■ Aim of the exercise
Each line below from the one containing "exact ⟨_, rfl, (doDevStatus_keeps h_1)⟩" through the one containing "exact (State.report_keeps (State.complete_keeps" should be output exactly as it stands, and no other line should appear.

■ Input material
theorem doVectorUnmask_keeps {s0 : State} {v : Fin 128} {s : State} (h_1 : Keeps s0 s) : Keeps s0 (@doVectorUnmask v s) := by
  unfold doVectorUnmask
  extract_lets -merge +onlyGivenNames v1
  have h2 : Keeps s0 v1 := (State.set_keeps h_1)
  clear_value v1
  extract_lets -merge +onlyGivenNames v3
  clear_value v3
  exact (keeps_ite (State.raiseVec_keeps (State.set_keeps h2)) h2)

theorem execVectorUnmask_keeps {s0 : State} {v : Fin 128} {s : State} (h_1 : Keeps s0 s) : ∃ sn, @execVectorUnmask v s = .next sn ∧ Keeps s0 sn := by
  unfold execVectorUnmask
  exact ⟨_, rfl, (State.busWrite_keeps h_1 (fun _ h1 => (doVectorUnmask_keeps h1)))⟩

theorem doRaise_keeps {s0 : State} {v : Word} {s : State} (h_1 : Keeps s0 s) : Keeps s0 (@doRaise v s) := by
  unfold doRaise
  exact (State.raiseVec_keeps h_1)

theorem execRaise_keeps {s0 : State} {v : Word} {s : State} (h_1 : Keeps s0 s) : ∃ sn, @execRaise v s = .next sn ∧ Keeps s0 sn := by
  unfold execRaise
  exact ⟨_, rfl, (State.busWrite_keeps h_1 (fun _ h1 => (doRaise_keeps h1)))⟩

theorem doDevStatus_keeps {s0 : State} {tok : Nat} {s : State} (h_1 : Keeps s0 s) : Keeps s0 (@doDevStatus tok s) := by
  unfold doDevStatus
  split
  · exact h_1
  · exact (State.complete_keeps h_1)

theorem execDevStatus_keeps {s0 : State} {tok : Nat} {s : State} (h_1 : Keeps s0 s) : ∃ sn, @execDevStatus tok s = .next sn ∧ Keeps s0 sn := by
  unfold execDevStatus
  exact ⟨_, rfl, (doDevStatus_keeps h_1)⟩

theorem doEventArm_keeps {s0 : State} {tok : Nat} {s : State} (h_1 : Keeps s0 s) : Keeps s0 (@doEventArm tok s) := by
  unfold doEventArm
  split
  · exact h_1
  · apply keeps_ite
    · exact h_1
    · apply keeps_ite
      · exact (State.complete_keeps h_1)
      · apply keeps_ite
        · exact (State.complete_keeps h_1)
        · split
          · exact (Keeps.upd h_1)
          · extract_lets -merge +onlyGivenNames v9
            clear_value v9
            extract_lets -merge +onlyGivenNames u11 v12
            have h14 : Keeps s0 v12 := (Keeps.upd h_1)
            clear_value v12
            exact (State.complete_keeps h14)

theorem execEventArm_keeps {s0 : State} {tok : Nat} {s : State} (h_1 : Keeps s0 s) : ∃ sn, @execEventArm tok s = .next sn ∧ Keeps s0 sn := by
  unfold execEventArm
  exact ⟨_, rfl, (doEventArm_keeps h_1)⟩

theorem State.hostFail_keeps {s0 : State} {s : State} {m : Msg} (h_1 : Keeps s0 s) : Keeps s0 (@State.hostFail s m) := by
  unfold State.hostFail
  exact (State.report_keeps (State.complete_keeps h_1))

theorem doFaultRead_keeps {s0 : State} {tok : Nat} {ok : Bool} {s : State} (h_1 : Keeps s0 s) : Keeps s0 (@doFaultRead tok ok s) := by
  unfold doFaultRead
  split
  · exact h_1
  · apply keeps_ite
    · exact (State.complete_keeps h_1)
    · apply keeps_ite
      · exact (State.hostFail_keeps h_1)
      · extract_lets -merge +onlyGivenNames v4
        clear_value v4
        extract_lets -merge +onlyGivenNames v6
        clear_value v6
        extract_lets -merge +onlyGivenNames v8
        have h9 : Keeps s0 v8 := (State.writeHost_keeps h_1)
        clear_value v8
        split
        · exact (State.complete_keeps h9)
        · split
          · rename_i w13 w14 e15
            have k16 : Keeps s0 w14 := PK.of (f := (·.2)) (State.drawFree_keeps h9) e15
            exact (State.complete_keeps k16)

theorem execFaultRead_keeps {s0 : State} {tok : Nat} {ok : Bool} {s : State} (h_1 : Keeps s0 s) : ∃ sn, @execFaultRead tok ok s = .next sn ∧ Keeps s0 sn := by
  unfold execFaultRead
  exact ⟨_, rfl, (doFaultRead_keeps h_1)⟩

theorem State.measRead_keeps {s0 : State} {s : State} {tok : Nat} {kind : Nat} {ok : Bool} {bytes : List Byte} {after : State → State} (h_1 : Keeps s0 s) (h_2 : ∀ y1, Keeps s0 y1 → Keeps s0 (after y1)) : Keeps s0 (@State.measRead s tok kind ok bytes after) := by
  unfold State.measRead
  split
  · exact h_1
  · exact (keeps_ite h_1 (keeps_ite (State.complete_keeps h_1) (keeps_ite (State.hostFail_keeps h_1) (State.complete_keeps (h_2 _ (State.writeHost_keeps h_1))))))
...
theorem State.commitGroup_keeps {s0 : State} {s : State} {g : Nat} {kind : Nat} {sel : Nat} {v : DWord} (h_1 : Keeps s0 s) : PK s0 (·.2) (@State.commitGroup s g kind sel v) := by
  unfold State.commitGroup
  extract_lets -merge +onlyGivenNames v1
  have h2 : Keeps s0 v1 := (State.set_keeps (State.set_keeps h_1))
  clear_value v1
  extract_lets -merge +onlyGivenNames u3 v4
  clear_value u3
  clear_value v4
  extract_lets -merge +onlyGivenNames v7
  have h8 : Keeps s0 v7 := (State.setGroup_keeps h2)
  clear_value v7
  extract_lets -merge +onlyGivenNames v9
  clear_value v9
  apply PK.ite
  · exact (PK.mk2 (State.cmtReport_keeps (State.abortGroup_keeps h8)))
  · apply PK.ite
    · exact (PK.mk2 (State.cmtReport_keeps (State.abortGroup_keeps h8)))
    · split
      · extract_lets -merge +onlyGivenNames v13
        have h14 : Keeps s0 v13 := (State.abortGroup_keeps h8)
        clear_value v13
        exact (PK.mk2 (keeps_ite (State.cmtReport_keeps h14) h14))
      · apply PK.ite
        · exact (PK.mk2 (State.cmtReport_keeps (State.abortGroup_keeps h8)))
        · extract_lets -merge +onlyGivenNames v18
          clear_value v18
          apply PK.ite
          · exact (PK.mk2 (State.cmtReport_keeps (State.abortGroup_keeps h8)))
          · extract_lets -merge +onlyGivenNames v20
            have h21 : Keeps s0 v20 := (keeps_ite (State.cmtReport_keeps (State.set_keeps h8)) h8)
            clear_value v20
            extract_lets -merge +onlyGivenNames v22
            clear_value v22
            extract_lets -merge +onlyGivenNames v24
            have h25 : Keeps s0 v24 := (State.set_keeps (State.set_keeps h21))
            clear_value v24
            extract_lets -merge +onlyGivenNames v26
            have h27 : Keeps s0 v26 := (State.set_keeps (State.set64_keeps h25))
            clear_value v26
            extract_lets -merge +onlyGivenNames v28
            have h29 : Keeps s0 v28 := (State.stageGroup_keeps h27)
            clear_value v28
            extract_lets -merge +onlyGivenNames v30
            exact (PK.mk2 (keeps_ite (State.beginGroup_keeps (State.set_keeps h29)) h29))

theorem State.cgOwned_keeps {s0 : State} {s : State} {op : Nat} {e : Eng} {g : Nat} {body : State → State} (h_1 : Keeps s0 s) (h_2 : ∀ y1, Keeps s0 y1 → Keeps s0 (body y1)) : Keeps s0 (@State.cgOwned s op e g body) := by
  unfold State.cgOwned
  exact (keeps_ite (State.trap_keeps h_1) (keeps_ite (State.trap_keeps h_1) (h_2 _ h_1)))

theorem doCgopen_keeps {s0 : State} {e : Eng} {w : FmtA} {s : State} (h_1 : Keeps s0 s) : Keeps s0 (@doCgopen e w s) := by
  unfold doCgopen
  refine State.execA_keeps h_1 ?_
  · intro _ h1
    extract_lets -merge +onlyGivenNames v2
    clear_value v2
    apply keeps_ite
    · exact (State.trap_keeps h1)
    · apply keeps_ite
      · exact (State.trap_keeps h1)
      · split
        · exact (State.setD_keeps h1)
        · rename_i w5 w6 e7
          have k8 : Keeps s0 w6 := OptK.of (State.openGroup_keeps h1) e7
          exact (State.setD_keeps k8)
--
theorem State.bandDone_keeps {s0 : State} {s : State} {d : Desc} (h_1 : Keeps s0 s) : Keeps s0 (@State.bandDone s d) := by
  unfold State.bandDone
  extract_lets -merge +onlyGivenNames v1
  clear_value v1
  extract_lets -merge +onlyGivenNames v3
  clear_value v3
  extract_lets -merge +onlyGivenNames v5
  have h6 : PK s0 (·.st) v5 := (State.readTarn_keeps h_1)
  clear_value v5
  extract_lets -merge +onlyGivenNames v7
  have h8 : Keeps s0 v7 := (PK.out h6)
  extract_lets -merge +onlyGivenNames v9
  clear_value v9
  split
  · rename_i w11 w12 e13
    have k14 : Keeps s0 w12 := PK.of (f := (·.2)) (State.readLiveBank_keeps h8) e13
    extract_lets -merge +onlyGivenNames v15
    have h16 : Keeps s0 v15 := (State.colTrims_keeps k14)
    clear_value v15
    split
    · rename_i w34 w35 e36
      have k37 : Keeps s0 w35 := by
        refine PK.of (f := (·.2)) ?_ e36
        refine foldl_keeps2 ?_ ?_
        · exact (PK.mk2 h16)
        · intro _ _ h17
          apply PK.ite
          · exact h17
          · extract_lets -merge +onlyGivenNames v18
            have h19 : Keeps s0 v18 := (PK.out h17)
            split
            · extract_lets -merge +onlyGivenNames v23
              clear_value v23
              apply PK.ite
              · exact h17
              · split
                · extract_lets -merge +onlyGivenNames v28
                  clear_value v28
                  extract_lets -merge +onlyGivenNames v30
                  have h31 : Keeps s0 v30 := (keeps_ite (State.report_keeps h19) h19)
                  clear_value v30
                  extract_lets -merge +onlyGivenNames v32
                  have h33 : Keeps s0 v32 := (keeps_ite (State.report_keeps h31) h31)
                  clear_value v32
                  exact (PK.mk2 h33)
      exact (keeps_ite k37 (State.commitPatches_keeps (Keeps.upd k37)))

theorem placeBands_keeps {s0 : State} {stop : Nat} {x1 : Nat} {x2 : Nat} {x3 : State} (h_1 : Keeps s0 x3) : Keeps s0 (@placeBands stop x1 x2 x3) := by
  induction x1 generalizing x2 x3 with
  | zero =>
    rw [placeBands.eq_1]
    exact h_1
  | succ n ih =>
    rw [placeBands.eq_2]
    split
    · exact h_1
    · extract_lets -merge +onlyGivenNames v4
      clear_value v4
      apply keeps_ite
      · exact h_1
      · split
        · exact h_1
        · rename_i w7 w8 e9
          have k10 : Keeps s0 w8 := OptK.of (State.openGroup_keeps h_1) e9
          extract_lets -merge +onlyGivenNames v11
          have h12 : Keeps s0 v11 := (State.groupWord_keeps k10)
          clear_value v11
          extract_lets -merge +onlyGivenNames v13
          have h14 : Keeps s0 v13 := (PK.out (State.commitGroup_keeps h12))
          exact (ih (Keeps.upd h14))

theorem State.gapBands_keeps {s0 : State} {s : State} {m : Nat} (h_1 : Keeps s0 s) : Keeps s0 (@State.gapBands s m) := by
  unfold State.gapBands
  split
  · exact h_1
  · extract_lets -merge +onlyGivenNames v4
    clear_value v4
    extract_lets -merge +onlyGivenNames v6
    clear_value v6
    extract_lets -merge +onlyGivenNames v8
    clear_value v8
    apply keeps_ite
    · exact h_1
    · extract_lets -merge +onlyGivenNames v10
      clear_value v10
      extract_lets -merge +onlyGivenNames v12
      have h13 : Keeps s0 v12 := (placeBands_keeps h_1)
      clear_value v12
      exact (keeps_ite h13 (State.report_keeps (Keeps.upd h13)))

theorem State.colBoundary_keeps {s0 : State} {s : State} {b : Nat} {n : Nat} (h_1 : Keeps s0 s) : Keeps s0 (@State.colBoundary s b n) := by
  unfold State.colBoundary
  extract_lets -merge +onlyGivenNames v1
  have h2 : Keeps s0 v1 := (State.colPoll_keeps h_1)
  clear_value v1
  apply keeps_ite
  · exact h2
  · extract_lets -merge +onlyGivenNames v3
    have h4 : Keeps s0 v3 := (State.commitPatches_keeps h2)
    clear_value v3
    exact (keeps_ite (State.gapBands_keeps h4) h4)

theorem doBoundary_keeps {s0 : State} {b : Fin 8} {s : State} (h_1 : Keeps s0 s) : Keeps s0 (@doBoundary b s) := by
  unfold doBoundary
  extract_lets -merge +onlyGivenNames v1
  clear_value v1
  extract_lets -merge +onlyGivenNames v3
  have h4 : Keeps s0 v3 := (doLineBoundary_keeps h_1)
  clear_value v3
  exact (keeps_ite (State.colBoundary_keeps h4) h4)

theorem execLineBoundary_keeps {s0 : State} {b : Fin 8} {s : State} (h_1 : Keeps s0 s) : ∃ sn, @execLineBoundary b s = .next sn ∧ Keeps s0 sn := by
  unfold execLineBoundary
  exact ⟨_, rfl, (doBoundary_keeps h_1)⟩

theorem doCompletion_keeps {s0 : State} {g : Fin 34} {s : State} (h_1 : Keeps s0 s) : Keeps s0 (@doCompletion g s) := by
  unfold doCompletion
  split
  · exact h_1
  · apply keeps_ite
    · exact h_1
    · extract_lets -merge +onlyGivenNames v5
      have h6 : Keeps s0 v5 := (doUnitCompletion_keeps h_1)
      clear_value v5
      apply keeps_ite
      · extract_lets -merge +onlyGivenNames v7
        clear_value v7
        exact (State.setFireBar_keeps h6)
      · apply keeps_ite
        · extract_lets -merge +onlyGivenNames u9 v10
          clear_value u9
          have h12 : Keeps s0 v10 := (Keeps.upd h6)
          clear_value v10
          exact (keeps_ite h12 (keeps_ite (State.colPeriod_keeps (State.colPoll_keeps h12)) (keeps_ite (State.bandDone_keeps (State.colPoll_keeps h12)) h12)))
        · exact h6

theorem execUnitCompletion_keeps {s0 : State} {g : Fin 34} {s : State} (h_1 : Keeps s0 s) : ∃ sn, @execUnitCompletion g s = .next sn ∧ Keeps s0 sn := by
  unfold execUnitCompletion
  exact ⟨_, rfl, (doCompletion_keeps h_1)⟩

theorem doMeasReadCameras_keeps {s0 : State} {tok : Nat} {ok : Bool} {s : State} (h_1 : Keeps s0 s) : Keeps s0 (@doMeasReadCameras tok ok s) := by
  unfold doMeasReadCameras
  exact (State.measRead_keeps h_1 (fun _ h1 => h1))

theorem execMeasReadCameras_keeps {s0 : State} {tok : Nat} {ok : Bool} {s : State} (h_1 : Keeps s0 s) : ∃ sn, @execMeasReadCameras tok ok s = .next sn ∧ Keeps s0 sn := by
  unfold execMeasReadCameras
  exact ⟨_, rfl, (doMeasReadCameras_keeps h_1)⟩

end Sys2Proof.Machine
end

■ Your solution
  exact ⟨_, rfl, (doDevStatus_keeps h_1)⟩

theorem doEventArm_keeps {s0 : State} {tok : Nat} {s : State} (h_1 : Keeps s0 s) : Keeps s0 (@doEventArm tok s) := by
  unfold doEventArm
  split
  · exact h_1
  · apply keeps_ite
    · exact h_1
    · apply keeps_ite
      · exact (State.complete_keeps h_1)
      · apply keeps_ite
        · exact (State.complete_keeps h_1)
        · split
          · exact (Keeps.upd h_1)
          · extract_lets -merge +onlyGivenNames v9
            clear_value v9
            extract_lets -merge +onlyGivenNames u11 v12
            have h14 : Keeps s0 v12 := (Keeps.upd h_1)
            clear_value v12
            exact (State.complete_keeps h14)

theorem execEventArm_keeps {s0 : State} {tok : Nat} {s : State} (h_1 : Keeps s0 s) : ∃ sn, @execEventArm tok s = .next sn ∧ Keeps s0 sn := by
  unfold execEventArm
  exact ⟨_, rfl, (doEventArm_keeps h_1)⟩

theorem State.hostFail_keeps {s0 : State} {s : State} {m : Msg} (h_1 : Keeps s0 s) : Keeps s0 (@State.hostFail s m) := by
  unfold State.hostFail
  exact (State.report_keeps (State.complete_keeps h_1))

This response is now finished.